Targeted and precise reconstitution of the gut microbiota, down to a single bacterial species, confers resistance to Clostridium difficile infection, according to a new study published in Nature. The research identifies another Clostridium spp. in particular as a promising probiotic that could be used in the treatment and prevention of C. difficile infection.

C. difficile infection has become a major problem in hospitalized patients and generally occurs in patients following antibiotic treatment,” explains author Eric Pamer. “Studies have demonstrated that loss of microbiota diversity and potentially the loss of specific bacterial species renders patients susceptible to C. difficile infection,” he adds. As such, the new study's main aim was to identify those bacterial species in the normal, healthy gut microbiota that could help combat this pathogen.

...C. scindens ... markedly increased resistance to C. difficile after antibiotic exposure...
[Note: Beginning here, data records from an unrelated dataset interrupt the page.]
/-- Settles O15: a load gives what the barrier leaves of the granule, a store writes the granule whole. -/
theorem capabilityMemory : Obligations.CapabilityMemory := by
  refine ⟨?_, ?_⟩
  · rintro p b cd cs1 cs2 imm s a rfl hq
    have hv := sameButSequencing_issued s p b
    refine ⟨?_, ?_, ?_, ?_⟩
    · rintro ea v hea halign rfl hm hi hx
      exact capLoad_completes hi rfl rfl rfl hm halign hea (capLoad_issued_passes hm hx) rfl hv (hv.atRest hq)
    · rintro ea v hea halign rfl hm hi hx
      exact capLoad_completes hi rfl rfl rfl hm halign (by rw [dispX_issued]; exact hea) (capLoad_issued_passes hm hx) rfl hv
        (hv.atRest hq)
    · rintro ea v hea halign rfl hm hi
      exact capStore_completes hi rfl rfl rfl hq hm halign hea
    · rintro ea v hea halign rfl hm hi
      exact capStore_completes hi rfl rfl rfl hq hm halign (by rw [dispX_issued]; exact hea)
  · rintro p b cd cs1 imm s a v ea rfl hq hea halign rfl hm hi hlc htag hmal hnever hphys hsen hecl
    have hv := sameButSequencing_issued s p b
    obtain ⟨t, ht, honly, hmem, hdev, -⟩ := capLoad_completes (s' := s.bump Addr.ECL_CNT_LBCLR) hi rfl rfl rfl hm halign hea
      (capLoad_issued_clears hm hlc htag hmal hnever hphys hsen hecl) rfl (hv.bump _) (atRest_bump_lbclr (hv.atRest hq))
    exact ⟨t, ht, honly, hmem, (State.rd_of_dev hdev _).trans (rd_bump_saturates s _)⟩

end Sys2Proof
end

section
/-!
PROOFS. Branches, jumps, loops and repeats (O25).
-/
namespace Sys2Proof.Laws
open Sys2Proof.Machine
open Sys2Proof (Instr Imm)

/-! ## Syllables that change their own bank -/

section
variable {i : Instr} {p b : Nat} {s u : State} {n : SylInfo} {f : Body} {l : Bool} (hi : Issues i p b s) (hp : pairOf i = some p)
  (hn : infoOf i = some n) (hload : n.load = false) (hf : bodyOf i = some f) (hu : AtRest s u)
include hi hp hn hload hf hu

/-- A syllable that is no load and changes its bank completes with that change (R113). -/
theorem bankChange_completes {g : Bank → Bank} (hb : f ((issued s p b).ctxFor p b n) (issued s p b) = .ok l (u.updBank p b g)) :
    exec i s = .next (retired p (u.updBank p b g)) := by
  have hexec := syllableCompletes i p b s _ n f l hp hi hn hf hb (show AtRest s (u.updBank p b g) from hu)
  rwa [hload, if_neg (by decide)] at hexec

/-- A syllable that changes its bank twice completes with both changes, memory and units as they were. -/
theorem bankChanges_complete {g h : Bank → Bank}
    (hb : f ((issued s p b).ctxFor p b n) (issued s p b) = .ok l ((u.updBank p b g).updBank p b h)) :
    ∃ t, exec i s = .next t ∧ t.bank p b = h (g (u.bank p b)) ∧ SameMemory u t ∧ SameUnits u t := by
  have hfirst := OwnEffect.updBank hu.1 p b g
  have hown := hfirst.trans (OwnEffect.updBank hfirst.out_eq p b h)
  have hend := sameButSequencing_ended hown.out_eq false p
  refine ⟨_, bankChange_completes hi hp hn hload hf (u := u.updBank p b g) hu hb, (hend.bank_eq p b).trans ?_,
    SameMemory.trans hown.sameMemory hend.sameMemory, SameUnits.trans hown.sameUnits hend.sameUnits⟩
  rw [State.bank_updBank, if_pos ⟨rfl, rfl⟩, State.bank_updBank, if_pos ⟨rfl, rfl⟩]

end

/-! ## The context of an issued syllable -/

theorem bank_issued (s : State) (p b : Nat) : (issued s p b).bank p b = s.bank p b :=
  (sameButSequencing_issued s p b).bank_eq p b

theorem pc_issued (s : State) (p b : Nat) (n : SylInfo) : ((issued s p b).ctxFor p b n).pc = (s.bank p b).pcc.addr := by
  rw [← bank_issued]; rfl

/-- The bundle of a syllable without an immediate is one word (R102). -/
theorem next_issued_of_none (s : State) (p b : Nat) {n : SylInfo} (h : n.imm = none) :
    ((issued s p b).ctxFor p b n).next = addrOf (((s.bank p b).pcc.addr : Int) + 4) := by
  rw [← bank_issued]
  unfold State.ctxFor
  rw [h]
  rfl

/-- The bundle of a syllable with an immediate is one word, or two with an X syllable (R106). -/
theorem next_issued_of_imm (s : State) (p b : Nat) {n : SylInfo} {imm : Imm} (h : n.imm = some imm) :
    ((issued s p b).ctxFor p b n).next = addrOf (((s.bank p b).pcc.addr : Int) + (if immExt imm then 8 else 4)) := by
  rw [← bank_issued]
  unfold State.ctxFor
  rw [h]
  dsimp only
  cases immExt imm <;> rfl

theorem targetOf_issued (s : State) (p b : Nat) (n : SylInfo) (imm : Imm) :
    targetOf ((issued s p b).ctxFor p b n) imm = addrOf (((s.bank p b).pcc.addr : Int) + 4 * immVal imm) := by
  unfold targetOf; rw [pc_issued]

/-! ## Bodies of the control syllables -/

section
variable {c : SCtx} {s : State}

/-- A branch within the bounds of PCC moves its cursor (R161). -/
theorem branch_in_bounds {imm : Imm} {x : Nat} (ht : targetOf c imm = x) (hlo : (s.bank c.pair c.bank).pcc.base ≤ x)
    (hhi : x + 4 ≤ (s.bank c.pair c.bank).pcc.top) : branch imm c s = .ok true (s.goTo c x) := by
  subst ht
  unfold branch
  dsimp only
  rw [if_neg (by simp; omega)]

/-- A jump to a target that passes its checks (R54, R160). -/
theorem jump_checked {cs1 : RegIx} {t : Cap} (ht : s.src c.pair c.bank cs1.toNat = t) (hc : checkTarget t = none) :
    jump cs1 c s = .ok true (s.jumpTo c t) := by
  subst ht
  unfold jump
  dsimp only
  rw [hc]

/-- The same with the return sentry in cd (R55, R160). -/
theorem jumpLink_checked {cd cs1 : RegIx} {t : Cap} (ht : s.src c.pair c.bank cs1.toNat = t) (hc : checkTarget t = none) :
    jumpLink cd cs1 c s = .ok true ((s.setReg c.pair c.bank cd.toNat (s.sentry c)).jumpTo c t) := by
  subst ht
  unfold jumpLink
  dsimp only
  rw [hc]

/-- The loop registers that LOOP sets (R164). -/
def setLoop (x : Word) (ls le : Nat) (k : Bank) : Bank := { k with lc := x, ls := BitVec.ofNat 64 ls, le := BitVec.ofNat 64 le }

/-- A LOOP whose last bundle, fetched, is not before the next one (R164). -/
theorem loop_fetched {cs1 : RegIx} {imm : Imm} {x : Word} {le nx : Nat} {ws : List Nat} {u : State}
    (hx : s.srcX c.pair c.bank cs1.toNat = x) (hle : targetOf c imm = le) (hnx : c.next = nx) (hend : nx ≤ le)
    (hfetch : fetchWords c.pair c.bank le s 5 = .ok (some ws) u) :
    loop cs1 imm c s = .ok true ((u.updBank c.pair c.bank (setLoop x nx le)).updBank c.pair c.bank
      (fun k => k.moveTo (if x = 0 then addrOf ((le : Int) + 4 * (ws.length : Int)) else nx))) := by
  subst hx hle hnx
  unfold loop endFetch
  dsimp only
  rw [if_neg (by omega), hfetch]
  rfl

/-- What REPI and REPU set: the count and STATUS.REP, which is 0 where the count is (R166). -/
def setRepeat (unint : Bool) (x : Word) (k : Bank) : Bank :=
  { k with lc := x }.stSet 6 2 (if x = 0 then 0 else if unint then 2 else 1)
First, the researchers found that different antibiotics had differing effects on the gut microbiota and susceptibility to C. difficile infection in mice. For instance, clindamycin resulted in long-lasting susceptibility to infection; by contrast, ampicillin induced transient susceptibility. The different antibiotic regimens did not alter bacterial diversity substantially, but did cause distinct changes to the composition of the gut microbiota in these mice.

Using a combination of mouse studies, examination of human samples and mathematical modelling, the investigators identified specific bacterial taxa (common to both mice and humans) that correlated with resistance to C. difficile infection. In particular, C. scindens was pinpointed as a key microbe associated with this resistance. Experiments in mice showed that, compared with controls, administration of C. scindens alone or in a consortium of other resistance-associated bacteria markedly increased resistance to C. difficile after antibiotic exposure in a manner that was dependent on secondary bile acid metabolism. Notably, C. scindens expresses enzymes crucial for secondary bile acid synthesis that are not common among other intestinal bacteria.

This new study reveals approaches in the rational design of targeted antimicrobial therapies. “Future studies will use this computational and experimental platform to identify the optimal combination of bacterial species for resistance to C. difficile infection and to determine the best approach for administration,” says Pamer.